Studio album by Relient K
- Released: October 6, 2009
- Recorded: March 23–April 30, 2009
- Studio: Dark Horse Recording (Franklin, Tennessee); s-s Studio (Spring Hill, Tennessee).
- Genre: Alternative rock; rock;
- Length: 42:44
- Label: Mono vs Stereo; Jive;
- Producer: Mark Lee Townsend; Matthew Thiessen;

Relient K chronology
| The Bird and the Bee Sides (2008) | Forget and Not Slow Down (2009) | Is for Karaoke (2011) |

Singles from Forget and Not Slow Down
- "Forget and Not Slow Down" Released: September 21, 2009; "Therapy" Released: October 19, 2009;

= Forget and Not Slow Down =

Forget and Not Slow Down is the sixth studio album by American rock band Relient K, released on October 6, 2009. It is the band's first album to feature Ethan Luck on drums, replacing longtime drummer Dave Douglas. The album is also the first Relient K album with Mono Vs Stereo and their only on Jive Records. The album was produced by Mark Lee Townsend and mixed by Andy Wallace.

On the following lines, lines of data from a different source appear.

-- ==== Sys2Proof/Tests/Slice0.lean ====
section
/-! SUPPORT. Tests. The expected values are the spec's: the vectors F, G, H, L, O, E and the frames P1 to P7 of
95_test_vectors.md, and the examples of the rules. Then one witness for the hypotheses of each statement that has any. -/

namespace Sys2Proof.Tests

open Sys2Proof Sys2Proof.Machine

/-- The next state of an answer, if it is one. -/
def after (a : Answer) : Option State :=
  match a with
  | .next t => some t
  | .fault _ => none
  | .refused _ => none

/-- The record of the result after an answer, if it is `Ok`. -/
def record (a : Answer) : Option BoilerTelemetry :=
  match (after a).bind (·.result) with
  | some (.ok t) => some t
  | _ => none

/-- The error of the result after an answer, if it is one. -/
def errorOf (a : Answer) : Option DecodeError :=
  match (after a).bind (·.result) with
  | some (.err e) => some e
  | _ => none

/-- The label that a step gave back, if it gave one. -/
def labelOf (a : Answer) : Option Label :=
  match (after a).bind (·.output) with
  | some (.label l) => some l
  | _ => none

/-- Frame P1 of 95_test_vectors.md section 6. -/
def p1 : State := State.reset.deliver [
  0x00#8, 0x00#8, 0x00#8, 0x00#8, 0x00#8, 0x00#8, 0x00#8, 0x00#8,
  0x00#8, 0x00#8, 0x00#8, 0x00#8, 0x00#8, 0x00#8, 0x00#8, 0x00#8,
  0x00#8, 0x00#8, 0x00#8, 0x00#8, 0x00#8, 0x00#8, 0x00#8, 0x00#8,
  0x00#8, 0x00#8, 0x00#8, 0x00#8, 0x00#8, 0x20#8, 0x00#8, 0x00#8]

/-- Frame P2 of 95_test_vectors.md section 6. -/
def p2 : State := State.reset.deliver [
  0x00#8, 0x00#8, 0x00#8, 0x00#8, 0x00#8, 0x00#8, 0x00#8, 0x00#8,
  0x00#8, 0x00#8, 0x00#8, 0x00#8, 0x00#8, 0x00#8, 0x00#8, 0x00#8,
  0x00#8, 0x00#8, 0x00#8, 0x00#8, 0x00#8, 0x00#8, 0x00#8, 0x00#8,
  0x66#8, 0x00#8, 0x00#8, 0x00#8, 0x00#8, 0x20#8, 0x00#8, 0x00#8]

/-- Frame P3 of 95_test_vectors.md section 6. -/
def p3 : State := State.reset.deliver [
  0x00#8, 0x00#8, 0x00#8, 0x00#8, 0x00#8, 0x00#8, 0x00#8, 0x00#8,
  0x00#8, 0x00#8, 0x00#8, 0x00#8, 0x96#8, 0x00#8, 0x00#8, 0x00#8,
  0x00#8, 0x00#8, 0x00#8, 0x00#8, 0x00#8, 0x00#8, 0x00#8, 0x00#8,
  0x00#8, 0x00#8, 0x00#8, 0x00#8, 0x00#8, 0x00#8, 0x00#8, 0x00#8]

/-- Frame P4 of 95_test_vectors.md section 6. -/
def p4 : State := State.reset.deliver [
  0x10#8, 0x27#8, 0xD0#8, 0x07#8, 0xFF#8, 0x00#8, 0x00#8, 0x01#8,
  0x34#8, 0x12#8, 0x9C#8, 0xFF#8, 0x96#8, 0x00#8, 0x00#8, 0x7F#8,
  0xFF#8, 0x7F#8, 0x00#8, 0x80#8, 0x64#8, 0x00#8, 0xFF#8, 0xFF#8,
  0x7E#8, 0xAA#8, 0x55#8, 0x09#8, 0xFF#8, 0x2A#8, 0x01#8, 0x80#8]

/-- Frame P5 of 95_test_vectors.md section 6. -/
def p5 : State := State.reset.deliver [
  0x10#8, 0x27#8, 0xD0#8, 0x07#8, 0xFF#8, 0x00#8, 0x00#8, 0x01#8,
  0x34#8, 0x12#8, 0x9C#8, 0xFF#8, 0x96#8, 0x00#8, 0x00#8, 0x7F#8,
  0xFF#8, 0x7F#8, 0x00#8, 0x80#8, 0x64#8, 0x00#8, 0xFF#8, 0xFF#8,
  0x7E#8, 0x00#8, 0x00#8, 0x09#8, 0x00#8, 0x0A#8, 0x00#8, 0x00#8]

/-- Frame P6 of 95_test_vectors.md section 6. -/
def p6 : State := State.reset.deliver [
  0xFF#8, 0xFF#8, 0xFF#8, 0xFF#8, 0xFF#8, 0xFF#8, 0xFF#8, 0xFF#8,
  0xFF#8, 0xFF#8, 0xFF#8, 0xFF#8, 0xFF#8, 0xFF#8, 0xFF#8, 0xFF#8,
  0xFF#8, 0xFF#8, 0xFF#8, 0xFF#8, 0xFF#8, 0xFF#8, 0xFF#8, 0xFF#8,
  0xFF#8, 0xFF#8, 0xFF#8, 0xFF#8, 0xFF#8, 0xFF#8, 0xFF#8, 0xFF#8]

/-- Frame P7 of 95_test_vectors.md section 6. -/
def p7 : State := State.reset.deliver [
  0x10#8, 0x27#8, 0xD0#8, 0x07#8, 0xFF#8, 0x00#8, 0x00#8, 0x01#8,
  0x34#8, 0x12#8, 0x9C#8, 0xFF#8, 0x96#8, 0x00#8, 0x00#8, 0x7F#8,
  0xFF#8, 0x7F#8, 0x00#8, 0x80#8, 0x64#8, 0x00#8, 0xFF#8, 0xFF#8,
  0x7E#8, 0xAA#8, 0x55#8, 0x09#8, 0xFF#8, 0x2A#8, 0x01#8]

/-- Frame P4 with its reserved bytes zeroed. -/
def p4Zeroed : State := State.reset.deliver [
  0x10#8, 0x27#8, 0xD0#8, 0x07#8, 0xFF#8, 0x00#8, 0x00#8, 0x01#8,
  0x34#8, 0x12#8, 0x9C#8, 0xFF#8, 0x96#8, 0x00#8, 0x00#8, 0x7F#8,
  0xFF#8, 0x7F#8, 0x00#8, 0x80#8, 0x64#8, 0x00#8, 0xFF#8, 0xFF#8,
  0x7E#8, 0x00#8, 0x00#8, 0x09#8, 0x00#8, 0x2A#8, 0x00#8, 0x00#8]

/-! ### Well-formedness: an ill-formed term for each check -/

theorem test_fxpPos_high_128_is_ill_formed : (Instr.fxpPos 0#8 128#8).wf = false := by decide
theorem test_fxpNeg_high_127_is_ill_formed : (Instr.fxpNeg 0#8 127#8).wf = false := by decide
theorem test_lblUnknown_of_a_table_code_is_ill_formed : (Instr.lblUnknown 51#8).wf = false := by decide
theorem test_boundary_operands_are_well_formed :
    (Instr.fxpPos 255#8 127#8).wf = true ∧ (Instr.fxpNeg 0#8 128#8).wf = true ∧
    (Instr.lblUnknown 52#8).wf = true := by decide

/-! ### Decoding, from the encodings of 30_encoding.md R51 to R54 and R60 -/

theorem test_decode_lenChk : decode ⟨.lengthCheck, []⟩ = .ok .lenChk := rfl
theorem test_decode_fldFlue : decode ⟨.slot 0, []⟩ = .ok .fldFlue := rfl
theorem test_decode_fldFlow : decode ⟨.slot 2, []⟩ = .ok .fldFlow := rfl
theorem test_decode_fldRet : decode ⟨.slot 4, []⟩ = .ok .fldRet := rfl
theorem test_decode_fldDhw : decode ⟨.slot 6, []⟩ = .ok .fldDhw := rfl
theorem test_decode_fldBoiler : decode ⟨.slot 8, []⟩ = .ok .fldBoiler := rfl
theorem test_decode_fldOutdoor : decode ⟨.slot 10, []⟩ = .ok .fldOutdoor := rfl
theorem test_decode_fldPress : decode ⟨.slot 12, []⟩ = .ok .fldPress := rfl
theorem test_decode_fldTset : decode ⟨.slot 14, []⟩ = .ok .fldTset := rfl
theorem test_decode_fldFanset : decode ⟨.slot 16, []⟩ = .ok .fldFanset := rfl
theorem test_decode_fldFanact : decode ⟨.slot 18, []⟩ = .ok .fldFanact := rfl
theorem test_decode_fldFanpwm : decode ⟨.slot 20, []⟩ = .ok .fldFanpwm := rfl
theorem test_decode_fldIocur : decode ⟨.slot 22, []⟩ = .ok .fldIocur := rfl
theorem test_decode_fldDcode : decode ⟨.slot 24, []⟩ = .ok .fldDcode := rfl
theorem test_decode_fldPflags : decode ⟨.slot 27, []⟩ = .ok .fldPflags := rfl
theorem test_decode_fldSflags : decode ⟨.slot 29, []⟩ = .ok .fldSflags := rfl
theorem test_decode_prsOvr : decode ⟨.override, []⟩ = .ok .prsOvr := rfl
theorem test_decode_frmLabel : decode ⟨.frameLabel, []⟩ = .ok .frmLabel := rfl
theorem test_decode_frmDec : decode ⟨.frame, []⟩ = .ok .frmDec := rfl
theorem test_decode_fxpPos : decode ⟨.fx16, [0b00010000#8, 0b00100111#8]⟩ = .ok (.fxpPos 16#8 39#8) := rfl
theorem test_decode_fxpNeg : decode ⟨.fx16, [0b00110010#8, 0b11001000#8]⟩ = .ok (.fxpNeg 50#8 200#8) := rfl
theorem test_decode_flgPri : decode ⟨.flag8 .primary, [0b00001001#8]⟩ = .ok (.flgPri 0x09#8) := rfl
theorem test_decode_flgPriGeneralPowerSwitch : decode ⟨.flagBit .primary 0, [0b00000001#8]⟩ =
    .ok (.flgPriGeneralPowerSwitch 0x01#8) := rfl
theorem test_decode_flgPriTapWaterSwitch : decode ⟨.flagBit .primary 1, [0b00000010#8]⟩ =
    .ok (.flgPriTapWaterSwitch 0x02#8) := rfl
theorem test_decode_flgPriRoomThermostat : decode ⟨.flagBit .primary 2, [0b00000100#8]⟩ =
    .ok (.flgPriRoomThermostat 0x04#8) := rfl
theorem test_decode_flgPriPump : decode ⟨.flagBit .primary 3, [0b00001000#8]⟩ =
    .ok (.flgPriPump 0x08#8) := rfl
theorem test_decode_flgPriThreeWayValve : decode ⟨.flagBit .primary 4, [0b00010000#8]⟩ =
    .ok (.flgPriThreeWayValve 0x10#8) := rfl
theorem test_decode_flgPriAlarmStatus : decode ⟨.flagBit .primary 5, [0b00100000#8]⟩ =
    .ok (.flgPriAlarmStatus 0x20#8) := rfl
theorem test_decode_flgPriChCascadeRelay : decode ⟨.flagBit .primary 6, [0b01000000#8]⟩ =
    .ok (.flgPriChCascadeRelay 0x40#8) := rfl
theorem test_decode_flgPriOpentherm : decode ⟨.flagBit .primary 7, [0b10000000#8]⟩ =
    .ok (.flgPriOpentherm 0x80#8) := rfl
theorem test_decode_flgSec : decode ⟨.flag8 .secondary, [0b00100000#8]⟩ = .ok (.flgSec 0x20#8) := rfl
theorem test_decode_flgSecGasValve : decode ⟨.flagBit .secondary 0, [0b00000001#8]⟩ =
    .ok (.flgSecGasValve 0x01#8) := rfl
theorem test_decode_flgSecSpark : decode ⟨.flagBit .secondary 1, [0b00000010#8]⟩ =
    .ok (.flgSecSpark 0x02#8) := rfl
theorem test_decode_flgSecIoSignal : decode ⟨.flagBit .secondary 2, [0b00000100#8]⟩ =
    .ok (.flgSecIoSignal 0x04#8) := rfl
theorem test_decode_flgSecChOpenthermDisabled : decode ⟨.flagBit .secondary 3, [0b00001000#8]⟩ =
    .ok (.flgSecChOpenthermDisabled 0x08#8) := rfl
theorem test_decode_flgSecLowWaterPressure : decode ⟨.flagBit .secondary 4, [0b00010000#8]⟩ =
    .ok (.flgSecLowWaterPressure 0x10#8) := rfl
theorem test_decode_flgSecPressureSensorPresent : decode ⟨.flagBit .secondary 5, [0b00100000#8]⟩ =
    .ok (.flgSecPressureSensorPresent 0x20#8) := rfl
theorem test_decode_flgSecBurnerBlock : decode ⟨.flagBit .secondary 6, [0b01000000#8]⟩ =
    .ok (.flgSecBurnerBlock 0x40#8) := rfl
theorem test_decode_flgSecGradientFlag : decode ⟨.flagBit .secondary 7, [0b10000000#8]⟩ =
    .ok (.flgSecGradientFlag 0x80#8) := rfl
theorem test_decode_lblDhw : decode ⟨.code8, [0b00110011#8]⟩ = .ok .lblDhw := rfl
theorem test_decode_lblChActive : decode ⟨.code8, [0b01100110#8]⟩ = .ok .lblChActive := rfl
theorem test_decode_lblChIdle : decode ⟨.code8, [0b01111110#8]⟩ = .ok .lblChIdle := rfl
theorem test_decode_lblDhwPost : decode ⟨.code8, [0b11001100#8]⟩ = .ok .lblDhwPost := rfl
theorem test_decode_lblChPost : decode ⟨.code8, [0b11100111#8]⟩ = .ok .lblChPost := rfl
theorem test_decode_lblUnknown : decode ⟨.code8, [0b00000111#8]⟩ = .ok (.lblUnknown 7#8) := rfl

==Background and recording==
In early 2009, Relient K's vocalist Matt Thiessen, secluded himself from others and retreated to Winchester, Tennessee, where he began to write music for three months on an album to be released later in 2009. However, Thiessen stayed in contact with the other members sharing song ideas for the album. He also collaborated with Adam Young of Owl City on the song "Terminals". Though it does not appear on the standard edition of the album, it was released as an exclusive B-side.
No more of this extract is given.